2020 Draughon Seminars
Alabama’s military forces were fierce and dedicated combatants for the Confederate cause. In this talk, Dr. Severance argues that Alabama’s electoral and political attitudes were, in their own way, just as unified in their support for the cause of southern independence. To be sure, the civilian populace often expressed unease about the conflict, as did a good many of Alabama’s legislators, but the majority of government officials and military personnel displayed pronounced Confederate loyalty and a consistent willingness to accept a total war approach in pursuit of their new nation’s aims. As Dr. Severance puts it, Alabama was a “war state all over.”
Dr. Severance examines the state’s political leadership at multiple levels of governance—congressional, gubernatorial, and legislative—and orients much of his analysis around the state elections of 1863. Coming at the war’s midpoint, these elections provide an invaluable gauge of popular support for Alabama’s role in the Civil War, particularly at a time when the military situation for Confederate forces was looking bleak. The results do not necessarily reflect a society that was unreservedly prowar, but they clearly establish a polity that was committed to an unconditional Confederate victory, in spite of the probable costs.
Dr. Ben H. Severance is a Professor of History at Auburn University at Montgomery. A former officer in the U.S. Army, he joined the History Department at AUM in August 2005. His specialties are Civil War and Reconstruction, Antebellum America, and American Military History. He is also an avid reader of short-story horror fiction and pre-steroids baseball history. Dr. Severance has published three books: Tennessee’s Radical Army: The State Guard and Its Role in Reconstruction, 1867-1869 (University of Tennessee Press, 2005); Portraits of Conflict: A Photographic History of Alabama in the Civil War (University of Arkansas Press, 2012); and most recently, A War State All Over: Alabama Politics and the Confederate Cause (University of Alabama Press, 2020).

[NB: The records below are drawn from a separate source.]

/-- 41 R121: DELAY, for every operand from 0 to 255 and whatever `drv` is. The time that passes is a free
value with the rule's lower bound. -/
def Obligations.DelayEffect : Prop :=
  (∀ (c : Config) (d : Byte), encode c (.delay d) = .uop (BitVec.ofNat 12 (0x700 + d.toNat))) ∧
  ∀ (d : Byte) (s : State), ∃ t, exec (.delay d) s = .next t ∧ s.now + d.toNat ≤ t.now ∧
    t = { s with
      now := t.now, tmr := t.tmr, draws := t.draws, trace := s.trace ++ [.wait d.toNat], upc := s.upc + 1 }

/-- 41 R122: HARDRESET in a configuration with the source's holds, from any level of the reset line. -/
def Obligations.HardresetEffect : Prop :=
  (∀ c : Config, encode c .hardreset = .uop 0xA00) ∧
  ∀ s : State, s.cfg.tRstHi1 = 20 → s.cfg.tRstLo = 1 → s.cfg.tRstHi2 = 20 →
    (s.drv = true → ∃ t, exec .hardreset s = .next t ∧ s.now + 41 ≤ t.now ∧
      t = { s with
        rst := some .high, now := t.now, tmr := t.tmr, draws := t.draws,
        trace := s.trace ++ [.rstW .high, .wait 20, .rstW .low, .wait 1, .rstW .high, .wait 20],
        upc := s.upc + 1 }) ∧
    (s.drv = false → exec .hardreset s = .fault .notDriven)

/-- 41 R123: a configuration with a shorter hold is refused; longer holds are allowed and are the ones kept. -/
def Obligations.ShortResetHoldsAreRefused : Prop :=
  ∀ s : State,
    (s.cfg.tRstHi1 < 20 ∨ s.cfg.tRstLo < 1 ∨ s.cfg.tRstHi2 < 20 → exec .hardreset s = .refused .shortResetHold) ∧
    (20 ≤ s.cfg.tRstHi1 → 1 ≤ s.cfg.tRstLo → 20 ≤ s.cfg.tRstHi2 → s.drv = true →
      ∃ t, exec .hardreset s = .next t ∧ s.now + s.cfg.tRstHi1 + s.cfg.tRstLo + s.cfg.tRstHi2 ≤ t.now ∧
        t.trace = s.trace ++ pulseEvents s.cfg)

/-- 41 R124: YIELD; some time above 0 passes, and `yield_o` is high in the step. -/
def Obligations.YieldEffect : Prop :=
  (∀ c : Config, encode c .yield = .uop 0x900) ∧
  ∀ s : State, ∃ t, exec .yield s = .next t ∧ s.now < t.now ∧ yieldOut s t = true ∧
    t = { s with now := t.now, tmr := t.tmr, draws := t.draws, trace := s.trace ++ [.yield], upc := s.upc + 1 }

/-- 41 R125, R126: one poll of WAITRDY, whichever way the line reads and whether the wait begins or goes on. A
poll read high passes the barrier; a poll read busy below the bound is counted, PPD yields, `UPC` stays. -/
def Obligations.WaitrdyPollsOnce : Prop :=
  ∀ (s : State) (k : Nat), k = (if s.inWait then s.pcnt else 0) →
    (s.pins.rdy = true → exec .waitrdy s = .next { s with
      pcnt := k, inWait := false, trace := s.trace ++ [.poll true], upc := s.upc + 1 }) ∧
    (s.pins.rdy = false → belowBound s.cfg (k + 1) → ∃ t, exec .waitrdy s = .next t ∧ s.now < t.now ∧
      t = { s with
        pcnt := k + 1, inWait := true, now := t.now, tmr := t.tmr, draws := t.draws,
        trace := s.trace ++ [.poll false, .yield] })
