-- ==== Sys2Proof/Tests/Slice0.lean ====
section
/-! SUPPORT. Tests of single steps, with expected results from spec/95_test_vectors.md or worked out by hand
from the rules, and a witness for the hypotheses of every statement. The configuration is the toy
instantiation T of 95 section 0; its values are not the hardware's. -/

namespace Sys2Proof.Tests

open Sys2Proof Sys2Proof.Machine

/-! ### The toy machine -/

/-- T of 95 section 0. -/
def cfgT : Config where
  width := 4
  height := 4
  tRstHi1 := 20
  tRstLo := 1
  tRstHi2 := 20
  initTable := [(0xC1, [0x11, 0x12]), (0xC2, [0x21]), (0xC3, [])]
  cmdFrameStart := 0xD0
  cmdPowerOn := 0xD1
  cmdRefresh := 0xD2
  argRefresh := 0x5A
  cmdPowerOff := 0xD3
  argPowerOff := 0x5B
  cmdDeepSleep := 0xD4
  sleepPayload := [0x5C]
  spiHz := 1
  spiMode := { cpol := false, cpha := false }
  dcLevelCmd := .low
  pinMap := { sck := 0, mosi := 1, cs := 2, rdy := 3, rst := 4, dc := 5 }
  chunkRows := 2
  tPoll := 1
  tYield := 1
  busyTimeout := none
  encoding := .native4
  clkHz := 1
  nibClean := 0x1

/-- T with a bound of three polls. -/
def cfgBound : Config := { cfgT with busyTimeout := some 3 }

/-- T in the other encoding. -/
def cfgLut : Config := { cfgT with encoding := .lut3 }

/-- After block reset. -/
def sReset (c : Config) : State := State.resetWith c (Rom.ofConfig c)

/-- Configured and idle, in a mode. -/
def sIdle (c : Config) (m : Mode) : State := { sReset c with drv := true, cs := some .high, mode := m }

/-- At a word of a running micro-program. -/
def sAt (c : Config) (p : Prog) (n : Nat) (m : Mode) (ph : Phase) : State :=
  { sIdle c m with prog := some p, upc := n, phase := ph }

/-- A driven bus with both registers of a transfer ready: the start of the vectors B1 to B10. -/
def sBus : State := sAt cfgT .display 1 .ready .transmitting

/-- STREAM of T at a byte of a buffer. -/
def sStream (c : Config) (n k : Nat) (bs : List Byte) : State :=
  { sAt c .display 2 .ready .transmitting with bcnt := n, ccnt := k, fb := Memory.ofBytes bs }

/-- Input lines with the ready line at a level. -/
def line (r : Bool) : Pins := { Pins.inactive with rdy := r }

/-- A request on the port. -/
def ask (op : HostWord) (len : BitVec 18) (ok : Bool) : Pins :=
  { Pins.inactive with reqValid := true, reqOp := op, reqLen := len, cfgOk := ok, fb := [(0, 0x33)] }

/-- A state with other input lines. -/
def withPins (p : Pins) (s : State) : State := { s with pins := p }

/-- A view of the next state, none where the outcome is a stop. -/
def view {α : Type} (f : State → α) : Host.Outcome State Fault Refusal → Option α
  | .next s => some (f s)
  | .fault _ => none
  | .refused _ => none

/-- The frame buffer of program P2. -/
def bufP2 : List Byte := [0x33, 0x00, 0x58, 0x47, 0x60, 0x03, 0x30, 0x88]

/-! ### Well-formed and ill-formed terms -/

theorem test_phase_code_8_is_well_formed : (Instr.phase 8).wellFormed cfgT = true := by decide
theorem test_phase_code_9_is_ill_formed : (Instr.phase 9).wellFormed cfgT = false := by decide
theorem test_entry_of_the_table_is_well_formed : (Instr.initEntry 0xC1 [0x11, 0x12]).wellFormed cfgT = true := by decide
theorem test_entry_outside_the_table_is_ill_formed : (Instr.initEntry 0xC1 [0x11]).wellFormed cfgT = false := by decide

theorem test_config_T_is_well_formed : cfgT.wellFormed = true := by decide
theorem test_config_short_holds_are_ill_formed :
    ({ cfgT with tRstHi1 := 19 } : Config).wellFormed = false ∧ ({ cfgT with tRstLo := 0 } : Config).wellFormed = false ∧
    ({ cfgT with tRstHi2 := 19 } : Config).wellFormed = false := by decide
theorem test_config_odd_width_is_ill_formed : ({ cfgT with width := 5 } : Config).wellFormed = false := by decide
theorem test_config_empty_chunk_is_ill_formed : ({ cfgT with chunkRows := 0 } : Config).wellFormed = false := by decide
theorem test_config_zero_bound_is_ill_formed : ({ cfgT with busyTimeout := some 0 } : Config).wellFormed = false := by decide

/-! ### Decoding: words written out from 30 R73 to R80 -/

/-- 30 R73: the four request codes. -/
theorem test_decode_hostop : decodeHostop 0b00 = .hostopReserved ∧ decodeHostop 0b01 = .initializeOp ∧
    decodeHostop 0b10 = .displayframe ∧ decodeHostop 0b11 = .sleep := by decide

/-- 30 R75, kinds 0 to 5: bits 11 to 8, then the immediate (V1, V3, V5 to V9). -/
theorem test_decode_bus_words :
    decodeUop 0b0000_00000000 = .ok .endOp ∧ decodeUop 0b0001_00000000 = .ok .setcmd ∧
    decodeUop 0b0010_00000000 = .ok .setdat ∧ decodeUop 0b0011_00000000 = .ok (.xfer 0x00) ∧
    decodeUop 0b0011_11111111 = .ok (.xfer 0xFF) ∧ decodeUop 0b0100_11010001 = .ok (.cmd 0xD1) ∧
    decodeUop 0b0101_01011010 = .ok (.dat 0x5A) :=
  ⟨rfl, rfl, rfl, rfl, rfl, rfl, rfl⟩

Draughon Seminars in State and Local History is a series of lectures sponsored by the Caroline Marshall Draughon Center for the Arts and Humanities in the College of Liberal Arts at Auburn University. The series is funded by the Kelly Mosley Endowment in honor of Dr. Ralph B. Draughon, president of Auburn University from 1947 to 1965. Draughon was a historian with a deep commitment to both state history and public education.